> DESCRIPTION OF THE TASK: To answer, print the line containing "s = .next (s.beginRerig" and each line after it in the listing below, exactly as they stand.

> INFORMATION PROVIDED:
/-- MEMBER_LOSS_REPORT and MEMBER_LOST at the head of a layer member or spare not yet lost mark it, take its duties, log it and end an image operation that needs it; of another package, or at another package without cause to report, they change nothing; a package with a position that misses 3 boundaries, or with a dead link to it, reports to the head. MEMBER_REJOIN within the wait with its epoch kept resumes the slice and rebuilds the last 256 positions; otherwise it changes nothing. RERIG_WAIT_EXPIRY without AUTO, or before the wait ends, changes nothing; after it the re-rig begins, or the streams report SLICE_DEGRADED; with no member lost and a failed link that can be routed around, that re-rig begins. STREAM_REBUILT with ranges left changes nothing; else the rebuild ends, and a parked stream's restore. SYNC_LOCK of a member at the head marks it in RUN, and the slice may stand. (05 R145; 07 R207; 10 R325; 10 R327; 10 R328; 10 R330) -/
def Obligations.LostMembers : Prop :=
  ∀ (s : State) (pkg cause ch : Nat) (kept : Bool) (f : RerigFacts),
    (s.dev.isHead = true →
      (∀ (m : Member) (u : Nat → State), s.dev.lnk.members.find? (fun m => m.pkg == pkg) = some m → m.lost = none → m.role ≠ 1 →
        (∀ n, u n = ((s.updLnk (fun l =>
          { l with members := l.members.map (fun x => if x.pkg = pkg then { x with lost := some n, inRun := false } else x),
                   duties := l.duties.filter (fun d => d.spare != pkg) })).logEvent 0x41 10 pkg pkg n).abortImage 0x12) →
        exec (.memberLossReport pkg) s = .next (u 1) ∧ exec (.memberLost pkg cause) s = .next (u cause)) ∧
      ((∀ m, s.dev.lnk.members.find? (fun m => m.pkg == pkg) = some m → m.lost.isSome = true ∨ m.role = 1) →
        exec (.memberLossReport pkg) s = .next s ∧ exec (.memberLost pkg cause) s = .next s)) ∧
    (∀ missed (dead : Prop), s.dev.isHead = false →
      missed = s.dev.lnk.missed + (if s.dev.lnk.verdictHere = false ∧ 64 < s.dev.time.cycle then 1 else 0) →
      (dead ↔ ∃ p < 6, ∃ x, (s.dev.port p).peer = some x ∧ x.2.1 = pkg ∧ (s.dev.port p).up = false) →
      exec (.memberLost pkg cause) s = .next s ∧
      (s.dev.role.assigned = true → (s.dev.role.position ≠ 0xFFFF ∧ 3 ≤ missed) ∨ dead →
        exec (.memberLossReport pkg) s = .next (s.emit (.message (s.dev.role.head.getD 0) 0x08 [0x15, pkg]))) ∧
      (s.dev.role.assigned = false ∨ ((s.dev.role.position = 0xFFFF ∨ missed < 3) ∧ ¬ dead) → exec (.memberLossReport pkg) s = .next s)) ∧
    (∀ m r u, s.dev.lnk.members.find? (fun m => m.pkg == pkg && m.lost.isSome) = some m → s.dev.lnk.rerig = some r →
      u = s.updLnk (fun l => { l with members := l.members.map (fun x => if x.pkg = pkg then { x with lost := none, inRun := true, missed := 0 } else x) }) →
      (s.dev.isHead = false ∨ r.phase ≠ 1 ∨ r.pkg ≠ pkg ∨ kept = false ∨ s.dev.waitOver r = true → exec (.memberRejoin pkg kept) s = .next s) ∧
      (s.dev.isHead = true → r.phase = 1 → r.pkg = pkg → s.dev.waitOver r = false →
        (∀ x, u.dev.lnk.members.find? (fun x => x.lost.isSome && x.position != 0xFFFF) = some x → exec (.memberRejoin pkg true) s =
          .next (u.updLnk (fun l => { l with rerig := some { r with pkg := x.pkg, position := x.position }, rerigPkg := BitVec.ofNat 12 x.pkg }))) ∧
        (u.dev.lnk.members.find? (fun x => x.lost.isSome && x.position != 0xFFFF) = none → exec (.memberRejoin pkg true) s =
          .next ((u.resumeSlice.updLnk (fun l => { l with rerig := some { r with phase := 5 } })).startRebuild m.position true)))) ∧
    ((∀ m ∈ s.dev.lnk.members, m.pkg = pkg → m.lost = none) ∨ s.dev.lnk.rerig = none → exec (.memberRejoin pkg kept) s = .next s) ∧
    (s.dev.isHead = false ∨ s.dev.lnk.auto = false → exec (.rerigWaitExpiry f) s = .next s) ∧
    (s.dev.isHead = true → s.dev.lnk.auto = true → s.dev.lnk.rerig = none →
      ((f.linkOnly && hopsFit f.links s.dev.lnk.members && allReach f.links s.dev.lnk.members) = false → exec (.rerigWaitExpiry f) s = .next s) ∧
      ((f.linkOnly && hopsFit f.links s.dev.lnk.members && allReach f.links s.dev.lnk.members) = true → exec (.rerigWaitExpiry f) s = .next (s.beginRerig
        { pkg := 0, spare := none, phase := 1, reply := none, since := s.tick, position := 0, start := false, links := f.links, linkOnly := true, epoch := 0 }))) ∧
    (∀ r, s.dev.isHead = true → s.dev.lnk.auto = true → s.dev.lnk.rerig = some r →
      (r.phase ≠ 1 ∨ s.dev.waitOver r = false → exec (.rerigWaitExpiry f) s = .next s) ∧
      (r.phase = 1 → s.dev.waitOver r = true →
        ((s.dev.rerigRefusal r.pkg (s.dev.lnk.covering r.position) f).isSome = true → exec (.rerigWaitExpiry f) s = .next s.degradedRecords) ∧
        (s.dev.rerigRefusal r.pkg (s.dev.lnk.covering r.position) f = none → exec (.rerigWaitExpiry f) s =
          .next (s.beginRerig (rerigOf r.pkg (s.dev.lnk.covering r.position) r.position r.since none f false))))) ∧
    (s.dev.stream ch = none → exec (.streamRebuilt ch) s = .next s) ∧
    (∀ t, s.dev.stream ch = some t →
      (t.rebuild = none → exec (.streamRebuilt ch) s = .next s) ∧
      (∀ n l, t.rebuild = some (n, l) →
        (0 < rangeSum l ∨ s.dev.srv.waitsShared t = true → exec (.streamRebuilt ch) s = .next s) ∧
        (rangeSum l = 0 → s.dev.srv.waitsShared t = false →
          (t.st ≠ .parked → exec (.streamRebuilt ch) s = .next (s.updStream ch (fun t => { t with rebuild := none }))) ∧
          (t.st = .parked → exec (.streamRebuilt ch) s = .next ((s.updStream ch (fun t => { t with rebuild := none })).finishRestore ch false))))) ∧
    (s.dev.isHead = true → pkg ≠ s.dev.role.pkg.toNat → exec (.syncLock pkg) s =
      .next (s.updLnk (fun l => { l with members := l.members.map (fun m => if m.pkg = pkg then { m with inRun := true } else m) })).finishSlice) ∧
    (s.dev.isHead = false ∨ pkg = s.dev.role.pkg.toNat → exec (.syncLock pkg) s = .next s.lockSync)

> SOLUTION TO THE EXERCISE:
      ((f.linkOnly && hopsFit f.links s.dev.lnk.members && allReach f.links s.dev.lnk.members) = true → exec (.rerigWaitExpiry f) s = .next (s.beginRerig
        { pkg := 0, spare := none, phase := 1, reply := none, since := s.tick, position := 0, start := false, links := f.links, linkOnly := true, epoch := 0 }))) ∧
    (∀ r, s.dev.isHead = true → s.dev.lnk.auto = true → s.dev.lnk.rerig = some r →
      (r.phase ≠ 1 ∨ s.dev.waitOver r = false → exec (.rerigWaitExpiry f) s = .next s) ∧
      (r.phase = 1 → s.dev.waitOver r = true →
        ((s.dev.rerigRefusal r.pkg (s.dev.lnk.covering r.position) f).isSome = true → exec (.rerigWaitExpiry f) s = .next s.degradedRecords) ∧
        (s.dev.rerigRefusal r.pkg (s.dev.lnk.covering r.position) f = none → exec (.rerigWaitExpiry f) s =
          .next (s.beginRerig (rerigOf r.pkg (s.dev.lnk.covering r.position) r.position r.since none f false))))) ∧
    (s.dev.stream ch = none → exec (.streamRebuilt ch) s = .next s) ∧
    (∀ t, s.dev.stream ch = some t →
      (t.rebuild = none → exec (.streamRebuilt ch) s = .next s) ∧
      (∀ n l, t.rebuild = some (n, l) →
        (0 < rangeSum l ∨ s.dev.srv.waitsShared t = true → exec (.streamRebuilt ch) s = .next s) ∧
        (rangeSum l = 0 → s.dev.srv.waitsShared t = false →
          (t.st ≠ .parked → exec (.streamRebuilt ch) s = .next (s.updStream ch (fun t => { t with rebuild := none }))) ∧
          (t.st = .parked → exec (.streamRebuilt ch) s = .next ((s.updStream ch (fun t => { t with rebuild := none })).finishRestore ch false))))) ∧
    (s.dev.isHead = true → pkg ≠ s.dev.role.pkg.toNat → exec (.syncLock pkg) s =
      .next (s.updLnk (fun l => { l with members := l.members.map (fun m => if m.pkg = pkg then { m with inRun := true } else m) })).finishSlice) ∧
    (s.dev.isHead = false ∨ pkg = s.dev.role.pkg.toNat → exec (.syncLock pkg) s = .next s.lockSync)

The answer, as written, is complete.